“How do you know whether you have ADHD (ADD)?”
—Boca Raton, Florida
To clear up some confusion: ADD (Attention Deficit Disorder) is an older term that’s no longer in clinical use but was common until the late 1980s. The same condition is now known as ADHD (Attention Deficit Hyperactivity Disorder), with sub-categories based on which traits are the most prominent.
The first step in finding out whether you have ADHD is to see a clinician, preferably a psychiatrist or psychologist who specializes in neurodevelopmental conditions. ADHD is a medical diagnosis, and if you have it, you will probably want to work with your doctor to treat it. Your primary care physician may be comfortable handling your routine care, such as prescription refills if you take medication for ADHD.
ADHD is a common condition. It’s characterized by the inability to pay attention, impulsivity, and/or hyperactivity. These issues do not come and go. A person typically has a history of these problems, which affect their daily functioning, though people may learn to compensate for those issues over time.
A health professional who evaluates you for ADHD will likely ask you to fill out some rating scales about your behavioral traits.
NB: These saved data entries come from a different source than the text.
-- ==== Sys2Proof/Machine/Film.lean ====
section
/-! DEFINITION. The film events: perforation and cue pulses (R22, R35, R36), the break window (R31), the coast limit (R32), the
runup limit (R29), and the commands that are they. -/

namespace Sys2Proof.Machine

/-! ## Perforations and frames -/

/-- A frame event (R22, R34): the channel's steps, then the receivers, the House Light Unit first (R131 makes their order
immaterial). -/
def frameEvent (p : Proj) (s : State) : State :=
  let t := channelFrame p s
  sequencerFrame p (everyCircuit (fun c => c.filmStep p (t.chan p).frames) t)

/-- A perforation pulse on a VALID context (R22). -/
def perforation (p : Proj) (divisor : Nat) (s : State) : State :=
  if (s.chan p).phase + 1 < divisor then s.modChan p (fun c => { c with phase := c.phase + 1 })
  else frameEvent p (s.modChan p (fun c => { c with phase := 0 }))

/-! ## Cue pulses -/

/-- Contact bounce: 12 frames or less after the last accepted pulse (R36). -/
def isBounce (last : Option Nat) (stamp : Nat) : Bool :=
  match last with
  | some f => decide (stamp ≤ f + 12)
  | none => false

/-- A cue pulse on a VALID context (R35, R36). -/
def cuePulse (p : Proj) (s : State) : State :=
  let stamp := (s.chan p).frames
  if isBounce (s.chan p).lastCue stamp then s.modChan p (fun c => { c with bounce := min 255 (c.bounce + 1) })
  else recordPulse p stamp (s.modChan p (fun c => { c with lastCue := some stamp }))

/-! ## The limits -/

/-- A state that a break window expiry ends, with the motor on (R31). -/
def Motion.atBreak (m : Motion) : Bool :=
  match m with
  | .atSpeed | .offSpeed => true
  | _ => false

/-- The frame age reaches the break window (R27, R31). -/
def breakReached (p : Proj) (s : State) : State :=
  let t := clearRing p s
  if (s.chan p).motion.atBreak && motorIsOn s p then
    if (s.lastPicture p).getD 0 ≤ (s.chan p).frames then onRunout p (setMotion p .runout t)
    else onBreak p (setMotion p .stoppedBreak t)
  else t

/-- The frame age reaches the coast limit (R32). -/
def coastReached (p : Proj) (s : State) : State :=
  if (s.chan p).motion.coasts && !motorIsOn s p then setMotion p .still s else s

/-- The runup timer reaches the runup limit (R29); out of RUNUP, or with the motor off, it does nothing. -/
def runupReached (p : Proj) (s : State) : State :=
  if (s.chan p).motion = .runup ∧ motorIsOn s p then
    onStall p (setMotion p .stoppedStall (s.modChan p (fun c => { c with runup := none })))
  else s

/-- The break window command's event: the age has come to the window, where it had not passed it (log 3). -/
def breakNow (p : Proj) (s : State) : State :=
  if (s.chan p).age ≤ breakUnits s.motionSettings then
    breakReached p (s.modChan p (fun c => { c with age := breakUnits s.motionSettings }))
  else s

/-- The coast limit command's event: the age has come to 1.0 s, past the break window that it has then reached too (log
3). -/
def coastNow (p : Proj) (s : State) : State :=
  if (s.chan p).age ≤ coastUnits then
    let t := if (s.chan p).age < breakUnits s.motionSettings then breakNow p s else s
    coastReached p (t.modChan p (fun c => { c with age := coastUnits }))
  else s

/-! ## The commands -/

/-- PERFORATION_PULSE (R22): discarded where the context is EMPTY. -/
def execPerforationPulse (p : Proj) (s : State) : Host.Outcome State Fault Refusal :=
  .next (event (fun t =>
    match t.ctx p with
    | some c => perforation p c.reel.format.divisor t
    | none => t) s)

/-- CUE_PULSE (R35, R36): discarded where the context is EMPTY. -/
def execCuePulse (p : Proj) (s : State) : Host.Outcome State Fault Refusal :=
  .next (event (fun t => if (t.ctx p).isSome then cuePulse p t else t) s)

/-- BREAK_WINDOW (R31). -/
def execBreakWindow (p : Proj) (s : State) : Host.Outcome State Fault Refusal := .next (event (breakNow p) s)

/-- COAST_LIMIT (R32). -/
def execCoastLimit (p : Proj) (s : State) : Host.Outcome State Fault Refusal := .next (event (coastNow p) s)

/-- RUNUP_LIMIT (R29): the moment at which the running timer reaches the limit (log 3). -/
def execRunupLimit (p : Proj) (s : State) : Host.Outcome State Fault Refusal :=
  .next (event (fun t => if (t.chan p).runup.isSome then runupReached p t else t) s)

/-- The interval of a screen has come to 0 and its expiry has not been taken. -/
def intervalDue (s : State) (n : Screen) : Bool :=
  let q := s.seq n
  (q.showState == .interval) && (q.interval == some 0) && !q.reelPending && (q.startRec == none)

/-- INTERVAL_EXPIRY (R49): the interval remaining has reached 0; before that it has no effect (log 3). -/
def execIntervalExpiry (n : Screen) (s : State) : Host.Outcome State Fault Refusal :=
  .next (event (fun t => if intervalDue t n then expireInterval n t else t) s)

end Sys2Proof.Machine
end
The results will help determine whether the behaviors are a way of life or are just occasional.
Common signs of inattention:
- Inability to stay focused, especially when a task may be long and boring
- Failing to pay attention to details, leading to mistakes
- Difficulty listening when someone is speaking to you
- Being disorganized and losing things
- Having difficulty following through on assignments and tasks
Signs of hyperactivity:
- Inability to sit still
- Difficulty performing quiet, sedentary activities
- Talking nonstop
Signs of impulsivity:
- Impatience or difficulty waiting
- Talking or taking actions without thinking of the consequences
- Interrupting others’ conversations
The main thing to remember is that these issues have to have been happening for a significant amount of time. We all have times when we don’t pay attention, or we lose things, or we fidget; that doesn’t mean we have ADHD. But if these indicators have been a part of your life for months or years, you might want to check with your doctor. Treatment for ADHD includes medication, environmental changes (such as creating a routine or limiting distractions), and academic accommodations.